Here are the first couple of lines with the seminar dates:

We can search the file for dates, and then print out the subsequent lines with the speaker and title. We can do this in several different ways. Here's one approach:

  1. Open the URL ('URL' stands for Uniform Record Locator and is the location of the file. It usually starts out http://www...).
  2. Read the file into a list of strings, called lines.
  3. For each line in lines, check if it contains the date.
  4. If so, print out the date and the subsequent lines with name, affiliation, and title.
  5. Close file.

We are just missing the tools to open webpages. There are several options (both built-in and modules you can download). We are going to use requests since it automatically converts incoming data from bytes to text, making it simplier to use. First we need to import the module:

import requests

If you do not have requests on your machine, you can download it in a terminal with:

pip install requests

To get the contents of a webpage:

data = requests.get("http://www.amnh.org/our-research/richard-gilder-graduate-school/academics-and-research/seminars-and-conferences")
which now contains the strings in the file as well as some other information (This will take a bit depending on network connectivity.) The text of the file can be accessed via:
data.text

It's stored as a single, very long string with \n separating the lines. So, if we want to look at the file line-by-line, we can use our friend, split()

lines = data.text.split("\n")

If you print out lines, you'll notice that most lines are blank or formatting statements. To find the seminars, we need to go through and check each line to see if it contains a seminar listing (hint: if statement!).

Since each line of the webpage is in the variable lines, and we can loop through it. Here's an outline: it traverses the list by line number since we'll want to refer to the lines after it (where the name and titles are stored):

for i in range(len(lines)):
	#Check if the lines[i] has a date in it (can use find() or regular expressions)
	#If it does print it, 
	#	as well as the subsequent lines[i+2] (has name) and 
	#	lines[i+4] (has title)

Test and debug your program and then figure out how to print just the date, name, affiliation, and title (without the HTML formatting statements).

Challenges

Tech Skills Bonus: Beautiful Soup

For those who are going to be digging deep into webpages, there's a lovely package that makes it much easier (if the above web scraping was more than enough for you, skip this section).

The Beautiful Soup package for Python has the motto:

You didn't write that awful page. You're just trying to get some data out of it. Beautiful Soup is here to help. Since 2004, it's been saving programmers hours or days of work on quick-turnaround screen scraping projects.

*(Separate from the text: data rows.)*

-- ==== Sys2Proof/Syntax.lean ====
section
/-! DEFINITION. The commands of the block: one constructor of `Instr` per row of spec/opcode_table.json. -/

namespace Sys2Proof

/-- The two reels (R68); `code` order: 0 supply, 1 take-up (R93). -/
inductive Reel where
  | supply
  | takeup
deriving DecidableEq, Repr

/-- Four message bytes, the data of one fragment (section 1.6, Fragment marks). -/
structure Quad where
  b0 : Byte
  b1 : Byte
  b2 : Byte
  b3 : Byte
deriving DecidableEq, Repr

/-- A ring frame of 48 bytes (section 1.6, Servo frame), field by field in byte order. The reserved bits and byte 17 are
carried, since the part forwards bytes 0 to 27 as they arrived (R11) and its check covers them (R2). -/
structure Frame where
  seq : Byte
  kind : Byte
  supTach : Word16
  takTach : Word16
  idler : Word16
  supArm : Word16
  takArm : Word16
  track : Word32
  edges : Byte
  byte17 : Byte
  ref : Word32
  refFlags : Byte
  cmdMark : Byte
  cmdData : Quad
  supTorque : Word16
  takTorque : Word16
  capSpeed : Word16
  driveFlags : Byte
  gates : Byte
  rplMark : Byte
  rplData : Quad
  status0 : Byte
  status1 : Word16
  bytes44 : Word16
  crc : Word16
deriving DecidableEq, Repr

/-- One unit's share of the work a good frame causes (R6). Where the manual lets two of these be taken in either order
at one arrival (R41, R66, R89, R92, R107, R133, R146, R162, R177, R186), a schedule says which comes first. -/
inductive Task where
  /-- the Message Unit takes the command field, and a command it completes is executed (R21, R29) -/
  | command
  /-- steps 1 to 3 of a channel's work (R70) -/
  | supplyWindow
  | takeupWindow
  /-- the Position Unit's steps and the publication of the movement record (R96) -/
  | position
  /-- the planner's work at the record (R126) -/
  | planner
  /-- the Cue Unit's work at the record (R157) -/
  | cue
  /-- the Chase Unit's work at the record (R164, R165) -/
  | chase
  /-- the frame tests of the Protection Unit (R179, R180) -/
  | protection
  /-- the settle run (R184) -/
  | settle
  /-- step 4 of a channel's work (R70) -/
  | supplyTorque
  | takeupTorque
deriving DecidableEq, Repr

/-- The order of one arrival's work, and which reel the tests of R179 and R180 take first. -/
structure Schedule where
  order : List Task
  takeupFirst : Bool
deriving DecidableEq, Repr

/-- The commands, in the order of the opcode table. A command of the controller carries its TAG and its parameter bytes;
LEN is their number. -/
inductive Instr where
  | powerOn
  | foreignFrame (f : Frame)
  | servoFrameArrival (f : Frame) (sched : Schedule)
  /-- `growth` frames are added to the lapse; `goodSeq` is the SEQ of the good frame that adds them, if it is one -/
  | senseLost (growth : Byte) (goodSeq : Option Byte)
  | silenceExpiry
  | pauseTimeout
  | unknownCommand (code : Byte) (tag : Byte) (params : List Byte)
  | readRing (tag : Byte) (params : List Byte)
  | identify (tag : Byte) (params : List Byte)
  | readMessaging (tag : Byte) (params : List Byte)
  | restart (tag : Byte) (params : List Byte)
  | configWrite (tag : Byte) (params : List Byte)
  | configCommit (tag : Byte) (params : List Byte)
  | configOpen (tag : Byte) (params : List Byte)
  | configClear (tag : Byte) (params : List Byte)
  | configRead (tag : Byte) (params : List Byte)
  | profileWindow (tag : Byte) (params : List Byte)
  | profileData (tag : Byte) (params : List Byte)
  | profileSelect (tag : Byte) (params : List Byte)
  | profileClear (tag : Byte) (params : List Byte)
  | profileRead (tag : Byte) (params : List Byte)
  | readReel (tag : Byte) (params : List Byte)
  | setPosition (tag : Byte) (params : List Byte)
  | readPosition (tag : Byte) (params : List Byte)
  | queueMotion (tag : Byte) (params : List Byte)
  | stopNow (tag : Byte) (params : List Byte)
  | flush (tag : Byte) (params : List Byte)
  | setVarispeed (tag : Byte) (params : List Byte)
  | resume (tag : Byte) (params : List Byte)
  | readTransport (tag : Byte) (params : List Byte)
  | cueWrite (tag : Byte) (params : List Byte)
  | cueWriteMany (tag : Byte) (params : List Byte)
  | cueArm (tag : Byte) (params : List Byte)
  | cueDisarm (tag : Byte) (params : List Byte)
  | cueClear (tag : Byte) (params : List Byte)
  | cueRead (tag : Byte) (params : List Byte)
  | setOffset (tag : Byte) (params : List Byte)
  | readSync (tag : Byte) (params : List Byte)
  | readFaults (tag : Byte) (params : List Byte)
  | estop (tag : Byte) (params : List Byte)
  | release (tag : Byte) (params : List Byte)
  | radiusWindowStale (reel : Reel)
  | senseMismatch (reel : Reel)
  /-- `rawTorque` is τ_raw of the computation that reaches SAT_FRAMES -/
  | torqueSaturated (reel : Reel) (rawTorque : Int)
  | trackAgeExpiry
  | supersession
  | pinchEngaged
  | pinchReleased
  | dwellExpiry
  | haltComplete
  | locateParked
  | locateTimeout
  | internalLocateActivate
  /-- `e` is the error of the record that completes the run -/
  | lockQualified (e : Int)
  | stableQualified (e : Int)
  | refLost
  | slack (reel : Reel)
  | overtension (reel : Reel)
  | estopSettled
deriving DecidableEq, Repr

end Sys2Proof
end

Like folium or pandas, you will need to download the package to your machine to use it. Here is the soup quick start.

Group Work

This week's readings focus on the income inequality in New York City. The ERSI storymap illustrates the income disparity across the city as well as several other metropolitian areas. Working with your group, answer the following questions and submit via Blackboard:
  1. Using the interactive map of New York City with the number of households earning over $200,000 per year and those earning less than $25,000, find the census tract in each borough that has the highest ratio of high-to-low earners?
  2. Find the census tract in each borough with the fewest high income earners.
  3. The article suggests that New York City is more mixed by income with extremely wealthy neighborhoods adjacent to poor neighborhoods, when compared to other cities. How could you use the data to test this statement? No need to write code, but as a group, come up with a way to analysis the data ERSI has collated. Your answer should outline a way to say if the statement is true or false.